Intellectual Property

Inherently research involves the creation of new ideas, processes, and/or designs. Often these literary, artistic or scientific inventions may have significant commercial value if developed and are generally viewed as intellectual property. In view of their economic value, their inventor has the right to limit access to and use of these materials. Copyrights, patents, trademarks, and trade secrets are examples of different legal mechanisms for protecting intellectual property. Today colleges and universities as well as corporations are increasingly concerned about intellectual property and intellectual properties issues such as patents, licensing, and nondisclosure agreements.

This section is intended to provide a primer on this subject focused on primarily on patents, copyrights, and issues related to these forms of intellectual property about which you should be informed as you work on your undergraduate research project. Note that even if you don’t believe you will invent anything as part of your undergraduate research project, it is a good idea to become familiar with your college, university or employer’s policies regarding intellectual property at the outset of your working relationship.

Articles on Intellectual Property

Copyright Basics

A copyright is a form of legal protection provided by the U.S. Government to anyone who creates an original artistic, dramatic, literary, or musical work in a “fixed” medium. Examples of materials that you can copyright include articles, books, webpages and webpage graphics, software, e-mail, photographs, dramatic presentations, lyrics, and movies.

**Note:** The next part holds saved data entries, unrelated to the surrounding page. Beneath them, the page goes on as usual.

-- ==== Sys2Proof/Syntax.lean ====
section
/-! DEFINITION. Syntax.lean: the commands of the block, one constructor for each row of the opcode table, and the types
of their operands. A command of a stream carries its logical tile and its command word (R209) without the OPCODE and
ENGINE fields, which the constructor names. A hamper carries its port and slot (R286): its header and body stand in
slot memory. A packet row carries the packet as it arrives (R315). -/

namespace Sys2Proof

/-- The two host ports (R281). -/
inductive Port where
  | a | b
  deriving DecidableEq, Repr

/-- The engines of a tile by Table 1.2's ids: sequencer 0, ME 1, DE 2, VE 3, RU 4, DSU 5, SE 6, UE 7, TM 8. -/
inductive Engine where
  | sq | me | de | ve | ru | dsu | se | ue | tm
  deriving DecidableEq, Repr

/-- An operand slot of a command word (R211 Table 8.3). -/
structure OpSlot where
  aidx : BitVec 4
  didx : BitVec 12
  off : BitVec 32
  deriving DecidableEq, Repr

/-- A command word without OPCODE and ENGINE (R209 Table 8.1). -/
structure CmdWord where
  pen : Bool
  pinv : Bool
  psel : BitVec 3
  flags : BitVec 5
  dsel : BitVec 8
  slot0 : OpSlot
  slot1 : OpSlot
  slot2 : OpSlot
  slot3 : OpSlot
  imm16 : BitVec 16
  tag : BitVec 16
  deriving DecidableEq, Repr

/-- The commands that a stream can hold (Tables 2.5, 8.6 and the engine chapters), one for each such row. -/
inductive Op where
  | nop
  | endStream
  | seti
  | mov
  | aluAdd
  | aluSub
  | aluMul
  | aluAnd
  | aluOr
  | aluXor
  | aluShl
  | aluShr
  | aluSar
  | aluMin
  | aluMax
  | aluMinu
  | aluMaxu
  | cmp
  | pstat
  | wait
  | lds
  | sts
  | cfgr
  | cfgw
  | xct
  | loop
  | endloop
  | stepEnd
  | stepGet
  | mm
  | mmS24
  | mmBs
  | mmCasc
  | mmJoin
  | dmm
  | dmmCasc
  | dmmJoin
  | dsDiv
  | dsSqrt
  | dsRsqrt
  | dsRcp
  | seFact
  | seSolve
  | seBand
  | seResume
  | seJoin
  | veAdd
  | veSub
  | veMul
  | veFma
  | veMax
  | veMin
  | veAbs
  | veCvt
  | veCmp
  | veQadd
  | veQsub
  | veQmulr
  | veQshr
  | veEpi
  | ruSum
  | ruDot
  | ruSsq
  | ruMax
  | ruMin
  | ruAmax
  | ruHist
  | ueRun
  | handoff
  | tmCopy
  | tmGather
  | tmScatter
  | tmFill
  | tmPrefetch
  | tmClean
  | fbLoad
  | fbStore
  | fbAtomicAdd
  | fbAtomicAnd
  | fbAtomicOr
  | fbAtomicXor
  | fbAtomicMin
  | fbAtomicMax
  | fbAtomicMinu
  | fbAtomicMaxu
  | fbAtomicSwap
  | fbAtomicCas
  | fadd
  | fxadd
  | fbTrigger
  | fbFence
  | fbSend
  | fbRecv
  | fbWait
  | storeStream
  | fbCtrset
  | collGroup
  | sumAll
  | collWait
  deriving DecidableEq, Repr
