/-- `sqrt q` for `q > 0` to `bits` bits below its leading bit, with a sticky bit lowest, so that any rounding of at most
`bits - 40` bits rounds it as the exact root. -/
def Q.sqrtSticky (q : Q) (bits : Nat) : Q :=
  let e := q.floorLog2
  let g0 : Int := e / 2 - (bits : Int)
  let (n, d) := Q.over q (2 * g0)
  let r := natSqrt (n / d)
  let exact := decide (r * r * d = n)
  ⟨((2 * r + (if exact then 0 else 1) : Nat) : Int), 1, g0 - 1⟩

/-! ## Values -/

/-- A value of an element: a NaN (quiet or signalling), an infinity, a signed zero, or a finite number that is not 0. -/
inductive Val where
  | nan (signalling : Bool)
  | inf (neg : Bool)
  | zero (neg : Bool)
  | fin (q : Q)
  deriving DecidableEq, Repr

/-- The four flags OF, UF, NX, NV in the bits 0 to 3 (R108 Table 4.6). -/
abbrev Flags := BitVec 4

def flagOF : Flags := 1#4
def flagUF : Flags := 2#4
def flagNX : Flags := 4#4
def flagNV : Flags := 8#4

def Val.isNan : Val → Bool
  | .nan _ => true
  | _ => false
def Val.isSnan : Val → Bool
  | .nan true => true
  | _ => false
def Val.isInf : Val → Bool
  | .inf _ => true
  | _ => false
def Val.isZero : Val → Bool
  | .zero _ => true
  | _ => false
def Val.isFinite : Val → Bool
  | .zero _ => true
  | .fin _ => true
  | _ => false
def Val.isNeg : Val → Bool
  | .nan _ => false
  | .inf n => n
  | .zero n => n
  | .fin q => q.isNeg
/-- The exact number of a finite value; 0 for the others. -/
def Val.q : Val → Q
  | .fin q => q
  | _ => Q.zero
/-- An exact number as a value; zero has the sign given. -/
def Val.ofQ (q : Q) (negZero : Bool) : Val := if q.isZero then .zero negZero else .fin q
def Val.neg : Val → Val
  | .nan s => .nan s
  | .inf n => .inf (!n)
  | .zero n => .zero (!n)
  | .fin q => .fin q.neg
def Val.abs : Val → Val
  | .nan s => .nan s
  | .inf _ => .inf false
  | .zero _ => .zero false
  | .fin q => .fin q.abs

/-- A value times an exact scale that is not zero (R488: every element is q × s). DEDUCED (log 98): the product of a zero or
an infinity with a negative scale has the sign of a product, the opposite one. -/
def Val.scale (v : Val) (s : Q) : Val :=
  match v with
  | .fin q => .fin (Q.mul q s)
  | .zero n => .zero (n != s.isNeg)
  | .inf n => .inf (n != s.isNeg)
  | v => v

/-! ## Formats (R58, R60, R64) -/

/-- The seventeen element formats (Table 3.1). -/
inductive Fmt where
  | fp64 | fp32 | fp16 | bf16 | e4m3 | e5m2 | int8 | uint8 | int4 | uint4
  | mxE4m3 | mxE5m2 | mxInt8 | int32 | int64 | fx192 | int16
  deriving DecidableEq, Repr

/-- The format of a code of Table 3.1; codes 0x11 to 0x1F are reserved. -/
def Fmt.ofCode (c : Nat) : Option Fmt :=
  match c with
  | 0 => some .fp64 | 1 => some .fp32 | 2 => some .fp16 | 3 => some .bf16
  | 4 => some .e4m3 | 5 => some .e5m2 | 6 => some .int8 | 7 => some .uint8
  | 8 => some .int4 | 9 => some .uint4 | 10 => some .mxE4m3 | 11 => some .mxE5m2
  | 12 => some .mxInt8 | 13 => some .int32 | 14 => some .int64 | 15 => some .fx192
  | 16 => some .int16 | _ => none

/-- The code of a format (Table 3.1). -/
def Fmt.code : Fmt → Nat
  | .fp64 => 0 | .fp32 => 1 | .fp16 => 2 | .bf16 => 3 | .e4m3 => 4 | .e5m2 => 5 | .int8 => 6 | .uint8 => 7
  | .int4 => 8 | .uint4 => 9 | .mxE4m3 => 10 | .mxE5m2 => 11 | .mxInt8 => 12 | .int32 => 13 | .int64 => 14
  | .fx192 => 15 | .int16 => 16

/-- Bits of one stored element (Table 3.1, without block scales). -/
def Fmt.bits : Fmt → Nat
  | .fp64 | .int64 => 64
  | .fp32 | .int32 => 32
  | .fp16 | .bf16 | .int16 => 16
  | .e4m3 | .e5m2 | .int8 | .uint8 | .mxE4m3 | .mxE5m2 | .mxInt8 => 8
  | .int4 | .uint4 => 4
  | .fx192 => 192
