-- ==== Sys2Proof/Machine/Operands.lean ====
section
/-! DEFINITION. Operands.lean: tensor descriptors (R212, R213), operand slots (R211, R214), element addresses, reading
values with every scale kind (R58 to R73), and writing the elements of a destination block by block (R141, R187). -/

namespace Sys2Proof.Machine

open Sys2Proof

/-! ## Descriptors -/

/-- Number of elements. -/
def Desc.size (d : Desc) : Nat := d.ext.foldl (· * ·) 1
/-- Extent of a dimension; 1 above `NDIM` (R213). -/
def Desc.extOf (d : Desc) (k : Nat) : Nat := d.ext.getD k 1
/-- Byte stride of dimension 1, 2 or 3. -/
def Desc.strideOf (d : Desc) (k : Nat) : Int := d.stride.getD (k - 1) 0
/-- The format; a descriptor that passed `parseDesc` has one. -/
def Desc.format (d : Desc) : Fmt := (Fmt.ofCode d.fmt).getD .fp64
def Desc.checked (d : Desc) : Bool := d.ckpol = 0
def Desc.calibrated (d : Desc) : Bool := d.calPtr ≠ 0
/-- Group length of kind 4 (Table 8.4). -/
def Desc.group (d : Desc) : Nat := 32 * 2 ^ d.glen

/-- A descriptor from its 64 bytes; none where it breaks R58, R59, R64, R66, R68, R72 or R213, or has a reserved bit. -/
def parseDesc (b : List Byte) : Option Desc :=
  let w (i : Nat) : Nat := fieldAt b (8 * i) 8
  let ndim := bitsOf (w 0) 56 2
  let raw := [bitsOf (w 1) 0 32, bitsOf (w 1) 32 32, bitsOf (w 2) 0 32, bitsOf (w 2) 32 32]
  let sraw := [bitsOf (w 3) 0 40, bitsOf (w 4) 0 40, bitsOf (w 5) 0 40]
  let d : Desc :=
    { base := bitsOf (w 0) 0 48
      fmt := bitsOf (w 0) 48 5
      skind := bitsOf (w 0) 53 3
      ndim := ndim
      ckpol := bitsOf (w 0) 58 2
      glen := bitsOf (w 0) 60 2
      ext := raw.take (ndim + 1)
      stride := (sraw.take ndim).map (fun x => signExt 40 x)
      tid := bitsOf (w 3) 40 24
      aglen := bitsOf (w 4) 40 24
      scalePtr := bitsOf (w 6) 0 48
      calPtr := bitsOf (w 7) 0 48 }
  let reserved := bitsOf (w 0) 62 2 = 0 && bitsOf (w 5) 40 24 = 0 && bitsOf (w 6) 48 16 = 0 && bitsOf (w 7) 48 16 = 0
  let above := (raw.drop (ndim + 1)).all (· = 0) && (sraw.drop ndim).all (· = 0)
  match Fmt.ofCode d.fmt with
  | none => none
  | some f =>
    let e0 := d.extOf 0
    let ok := reserved && above && f.kinds.contains d.skind && decide (d.ckpol ≤ 1)
      && (d.skind = 4 || d.glen = 0) && ((d.skind = 5) = (d.aglen ≠ 0)) && (d.skind ≠ 0 || d.scalePtr = 0)
      && d.ext.all (fun x => decide (1 ≤ x)) && decide (d.size ≤ 2 ^ 42)
      && (!f.is4bit || e0 % 2 = 0) && (!f.isMx || e0 % 32 = 0) && (d.skind ≠ 4 || e0 % d.group = 0)
    if ok then some d else none

/-- The destination rule of a calibrated descriptor (R83). -/
def Desc.calOk (d : Desc) : Bool :=
  !d.calibrated || (d.format.emaxCal.isSome && (d.skind = 1 || d.skind = 2) && d.calPtr % 64 = 0)

/-- The indices of a linear element: dimension 0 fastest (R213). -/
def Desc.index (d : Desc) (e : Nat) : Nat × Nat × Nat × Nat :=
  let e0 := d.extOf 0
  let e1 := d.extOf 1
  let e2 := d.extOf 2
  (e % e0, e / e0 % e1, e / (e0 * e1) % e2, e / (e0 * e1 * e2))

/-- Byte address of the first byte of a linear element, modulo 2^48. -/
def Desc.addr (d : Desc) (e : Nat) : Nat :=
  let (i0, i1, i2, i3) := d.index e
  let off : Int := ((i0 * d.format.bits / 8 : Nat) : Int) + d.strideOf 1 * i1 + d.strideOf 2 * i2 + d.strideOf 3 * i3
  ((d.base + off) % ((2 ^ 48 : Nat) : Int)).toNat

/-- Bytes one element touches. -/
def Desc.elemBytes (d : Desc) : Nat := if d.format.is4bit then 1 else d.format.bits / 8

/-- Whether a 4-bit element is the upper nibble of its byte (R64). -/
def Desc.upper (d : Desc) (e : Nat) : Bool := d.format.is4bit && (d.index e).1 % 2 = 1

/-- The byte addresses of an element. -/
def Desc.bytesOf (d : Desc) (e : Nat) : List Nat := vaRange (d.addr e) d.elemBytes

/-- The linear index of an element by its indices. -/
def Desc.linear (d : Desc) (i0 i1 i2 i3 : Nat) : Nat :=
  i0 + d.extOf 0 * (i1 + d.extOf 1 * (i2 + d.extOf 2 * i3))

/-- Rows start on 16-byte boundaries (R114). -/
def Desc.aligned (d : Desc) : Bool :=
  d.base % 16 = 0 && [1, 2, 3].all (fun k => d.extOf k ≤ 1 || d.strideOf k % 16 = 0)

/-- Equal extents in every dimension. -/
def Desc.sameExt (a b : Desc) : Bool := [0, 1, 2, 3].all (fun k => a.extOf k = b.extOf k)
/-- Extents of `b` equal `a`'s, or 1 (R180). -/
def Desc.broadcastOf (b a : Desc) : Bool := [0, 1, 2, 3].all (fun k => b.extOf k = a.extOf k || b.extOf k = 1)
/-- The element of a broadcast operand that serves element `e` of `a` (R180). -/
def Desc.broadcastIndex (b a : Desc) (e : Nat) : Nat :=
  let (i0, i1, i2, i3) := a.index e
  let f (k i : Nat) : Nat := if b.extOf k = 1 then 0 else i
  b.linear (f 0 i0) (f 1 i1) (f 2 i2) (f 3 i3)

/-! ## Slots (R211, R214) -/

/-- The effective base of a slot: `BASE + A[AIDX] + OFF`, `OFF` sign-extended, modulo 2^48. -/
def effective (base : Nat) (a : BitVec 64) (x : OpSlot) : Nat :=
  ((base + (a.toNat : Int) + signExt 32 x.off.toNat) % ((2 ^ 48 : Nat) : Int)).toNat

/-- The 64 bytes of descriptor `i` of a tile's table (R208). -/
def State.descBytes (s : State) (t i : Nat) : List Byte :=
  let base := fieldOf ((s.tile t).reg .sq 0x98) 0 22
  (List.range 64).map (fun k => s.storeByte t (base + 64 * i + k))

/-- Descriptor `i` as the engine reads it at dispatch; none where it is bad or beyond `SQ_DESC_COUNT` (R213). -/
def State.descAt (s : State) (t i : Nat) : Option Desc :=
  if i < fieldOf ((s.tile t).reg .sq 0xA0) 0 13 then parseDesc (s.descBytes t i) else none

Copyright grants the creator the right to reproduce the work, prepare derivatives of it, and to lend, rent, lease, or sell copies of the work to others. If the work was created on or after January 1, 1978, the rights of copyright automatic at the time the work is created. The work doesn’t have to be published in order for it to be protected. Copyrights do have a finite lifetime and are normally valid seventy years beyond the life of the author.

Copyright doesn’t protect the ideas, the intellectual content of a copyrighted work. That protection is afforded by patents. It doesn’t protect names, familiar symbols, “works for hire,” or anything that is viewed as common property. Works for hire are materials created by employees as part of the normal scope of their employment. If you create something as a work for hire then normally your employer becomes the “author” of the work created. The life of a copyright from a work for hire is different from that of the normal copyright and last 95 years from publication/presentation of the work or 120 years from its creation, whichever period is shorter.

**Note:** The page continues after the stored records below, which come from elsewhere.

/-- The work of a vector command other than `VE_EPI`, with all forwarded values at hand: the probe, then the elements. `lost` is
a fault that the probe met and that was not resolved. -/
def State.vectorWork (s : State) (t j : Nat) (c : EngineCmd) (mask : Option Desc) (fwd : List (BitVec 64))
    (lost : Option (Status × Nat) := none) : Stage × State :=
  match c.s3.desc.bind (fun d => (vectorShape c.op (vectorSources c) d).map (fun x => (d, x))) with
  | none => (.ready (failResult stDescBad 0), s)
  | some (d, shape) =>
    let reach := s.vectorReach j c shape d mask
    let per := vectorChunk c shape d reach
    let r := Access.stage (s.chunked j lost (fun k => if d.calibrated then 0 else k / per * per) reach shape.size (fun n s =>
      if c.op == .veCmp then s.vectorCmp j c shape d mask fwd n
      else if isFixed c.op then s.vectorFixed j c d mask n
      else s.vectorFloat t j c d mask fwd n))
    (r.1.noSats c, r.2)

/-- Taking groups from the forwarding buffer until `n` values are at hand (R153, R189). -/
def Tile.takeForward (x : Tile) (n : Nat) : Nat → Tile
  | 0 => x
  | fuel + 1 =>
    if n ≤ x.taken.length then x
    else
      match x.fwd with
      | [] => x
      | g :: gs => Tile.takeForward { x with fwd := gs, taken := x.taken ++ g } n fuel

/-- Values taken are used up; a failed producer's place moves up with them. -/
def Tile.dropForward (x : Tile) (n : Nat) : Tile :=
  { x with taken := x.taken.drop n, fwdFail := x.fwdFail.map (fun y => (y.1 - n, y.2)) }

/-- A consumer of `n` values meets a failed producer among them: its status, and the tile past that failure, the values that
came before it gone with the command (R189). -/
def Tile.forwardFault (x : Tile) (n : Nat) : Option (Status × Tile) :=
  match x.fwdFail with
  | (k, st) :: rest => if k < n then some (st, Tile.dropForward { x with fwdFail := rest } k) else none
  | [] => none

/-- A forwarded command's try: it fails with a failed producer whose place is among its values; with enough values it runs and
keeps the surplus for the next consumer; else it waits (R189). -/
def State.vectorForward (s : State) (t j : Nat) (c : EngineCmd) (mask : Option Desc) : Stage × State :=
  let n := forwardNeed c
  let x := Tile.takeForward (s.tile t) n 65
  let s := s.setTile t x
  match x.forwardFault n with
  | some (st, x) => (.ready (failResult st 0), s.setTile t x)
  | none =>
    if n ≤ x.taken.length then
      let r := s.vectorWork t j c mask (x.taken.take n)
      match r with
      | (.ready res, s) => (.ready res, s.modTile t (fun x => x.dropForward n))
      | r => r
    else (.forward 0 okResult, s)

/-- A vector command whose page fault failed: the chunks before keep their writes, and forwarded values go with it. -/
def State.vectorLost (s : State) (t j : Nat) (c : EngineCmd) (lost : Status × Nat) : Stage × State :=
  if c.op == .veEpi then (.ready (failResult lost.1 lost.2), s)
  else if c.w.flag 4 then
    let n := forwardNeed c
    let r := s.vectorWork t j c c.mask ((s.tile t).taken.take n) (some lost)
    (r.1, r.2.modTile t (fun x => x.dropForward n))
  else s.vectorWork t j c c.mask [] (some lost)

/-! ## Epilogues (R190) -/

/-- The elements of Y that a finished tile covers, clipped to the extents, row by row. -/
def epiElems (x : Desc) (e : FtEntry) : List Nat :=
  let r := ftField e 0 16
  let cl := ftField e 16 16
  let b := ftField e 32 32
  if x.extOf 2 * x.extOf 3 ≤ b then []
  else
    ((List.range 128).filter (fun i => decide (128 * r + i < x.extOf 1))).flatMap (fun i =>
      ((List.range 128).filter (fun k => decide (128 * cl + k < x.extOf 0))).map (fun k =>
        x.linear (128 * cl + k) (128 * r + i) (b % x.extOf 2) (b / x.extOf 2)))

/-- A `VE_EPI` starts: it probes every page that its elements touch (R185); a calibrated kind 1 Y takes its exponent from the
history alone, 0 with none (R190). -/
def State.epiStart (s : State) (t j : Nat) (c : EngineCmd) : Stage × State :=
  match c.s3.desc with
  | none => (.ready (failResult stDescBad 0), s)
  | some d =>
    Access.stage (s.chunked j none (fun _ => 0) (s.vectorReach j c d d none) d.size (fun _ s =>
      let s := s.modTile t (fun x => { x with epi := none })
      if d.skind = 1 && d.calibrated then
        (s.readScales j d [0]).bind fun m s =>
          match SMap.get none m.1 0, m.2 with
          | some w, none =>
            (s.readCal j d).bind fun r s =>
              let n := c.step.toNat
              if w % 2 ^ 32 ≠ 0 && bitsOf w 48 16 = n % 2 ^ 16 && bitsOf w 32 16 ≠ t then .fail stDescBad d.scalePtr s
              else
                let k := if (r.history n).isEmpty then 0 else r.tensorK d.format n Q.zero
                .ok (.epilogue 0 okResult)
                  (s.modTile t (fun x => { x with epi := some ⟨k, List.replicate 32 0, 0, 0, 0⟩ }))
          | _, e =>
            let (st, a) := e.getD (stDescBad, d.scalePtr)
            .fail st a s
      else .ok (.epilogue 0 okResult) s))

/-- Adding a histogram set to what a `VE_EPI` holds. -/
def EpiSave.add (p : EpiSave) (h : HistSet) : EpiSave :=
  { p with
    buckets := (p.buckets.zip h.buckets).map (fun x => min 0xFFFFFFFF (x.1 + x.2))
    amax := toF64 0 (Val.ofQ (Q.max (decodeElem .fp64 p.amax).q h.amax) false)
    zeros := p.zeros + h.zeros
    nonfinite := p.nonfinite + h.nonfinite }

/-- Writing one finished tile of Y. -/
def State.epiWrite (s : State) (t j : Nat) (c : EngineCmd) (d : Desc) (rs : List Result) (err : ReadErr) : Access Written :=
  let ctx := s.roundCtx j c.step c.w.mode (c.w.flag 3)
  match (s.tile t).epi with
  | some p =>
    if d.skind = 1 && d.calibrated then
      if err.isSome then .ok { flags := 0#4, err := err } s
      else
        (s.readCal j d).bind fun r s =>
          let vs := rs.filterMap Result.v
          let plan : DestPlan := ⟨convertPass d ctx (fun _ => Q.pow2 p.k) rs, fun _ => Q.pow2 p.k, [], [], false⟩
          let s := s.modTile t (fun x => { x with epi := some (p.add (histOf r.hbase vs)) })
          s.putDest j d plan.outs [] [] (mixedOn err) err
    else (s.writeResults j t d ctx false (mixedOn err) rs err).bind fun w s => .ok w.1 s
  | none => (s.writeResults j t d ctx false (mixedOn err) rs err).bind fun w s => .ok w.1 s

/-- The close of a `VE_EPI`: a calibrated kind 1 Y gets its slot and its one merge (R190). -/
def State.epiClose (s : State) (t j : Nat) (c : EngineCmd) (r : CmdResult) : Access Stage :=
  match c.s3.desc, (s.tile t).epi with
  | some d, some p =>
    (s.readCal j d).bind fun rec s =>
      let n := c.step.toNat
      let h : HistSet := ⟨p.buckets, (decodeElem .fp64 p.amax).q, p.zeros, p.nonfinite⟩
      let slot := slotBytes p.k ++ leBytes 2 t ++ leBytes 2 n
      let s := s.modTile t (fun x => { x with epi := none })
      (s.putDest j d [] (atVa d.scalePtr slot) (calWrites d (rec.merge n h)) false none).bind fun w s =>
        match w.err with
        | none => .ok (.ready r) s
        | some (st, a) => .ok (.ready { failResult st a with flags := r.flags }) s
  | _, _ => .ok (.ready r) s

/-- One entry popped and processed. A terminal entry names no tile: with a status it makes the epilogue partial. -/
def State.epiTile (s : State) (t j : Nat) (c : EngineCmd) (done : Nat) (r : CmdResult) : Stage × State :=
  match (s.tile t).ftq, c.s3.desc, c.s0.desc with
  | e :: rest, some d, some x =>
    let pop (s : State) : State := s.modTile t (fun y => { y with ftq := rest })
    let last := ftField e 96 1 = 1
    if ftField e 97 1 = 1 then
      let res := if ftField e 64 16 = 0 then r else { r with outcome := .donePartial, status := stPartial }
      Access.stage (((pop s).epiClose t j c res).keeping res.flags)
    else
      let es := epiElems x e
      let need := if c.w.flag 4 then es.length else 0
      let tile := Tile.takeForward (s.tile t) need 1100
      let s' := s.setTile t tile
      match tile.forwardFault need with
      | some (st, tile) => (.ready { failResult st 0 with flags := r.flags }, s'.setTile t tile)
      | none =>
      if tile.taken.length < need then (.epilogue done r, s')
      else
        -- forwarded values go to the tile's elements in the order processed
        let fmap : SMap (BitVec 64) := (es.zip tile.taken).foldl (fun m y => SMap.put m y.1 y.2) []
        let fwd := (List.range (es.foldl max 0 + 1)).map (fun i => SMap.get 0#64 fmap i)
        Access.stage (((s'.vectorOperands j c d (if need = 0 then [] else fwd) es).bind fun o s =>
          let (rs, s) := s.settleOverlap (vectorSources c) d (vectorResults c d es o)
          (s.epiWrite t j c d rs o.err).bind fun w s =>
            let s := (pop s).modTile t (fun y => y.dropForward need)
            let r := { r with flags := r.flags ||| w.flags }
            match w.err with
            | some (st, a) => .ok (.ready { failResult st a with flags := r.flags }) s
            | none => if last then (s.epiClose t j c r).keeping r.flags else .ok (.epilogue (done + 1) r) s).keeping r.flags)
  | _, _, _ => (.epilogue done r, s)

end Sys2Proof.Machine
end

It is useful to know that you can’t always identify copyrighted materials as no notice is currently required by U.S. law. So don’t assume that you can freely copy something simply because it doesn’t contain a copyright notice. Only materials copyrighted on or before March 1, 1989 must be marked with a copyright notice. The format is easy to recognize. It begins with the copyright symbol “©,” the word “Copyright” or the abbreviation “Copr.,” followed by the year of first publication and the name of the copyright holder. For example: “© 2005 Ay Dot Student”

Although not required by law, it may be useful to register your copyright with the Library of Congress’ Copyright Office. Registration is particularly important if you feel it is likely that someone may attempt to infringe on your copyright. Registration serves as a public record of your copyright and is required if you wish to file an infringement suit in a U.S. court. The website for the U.S. Copyright Office provides more detailed information regarding registration, its benefits, and the registration process.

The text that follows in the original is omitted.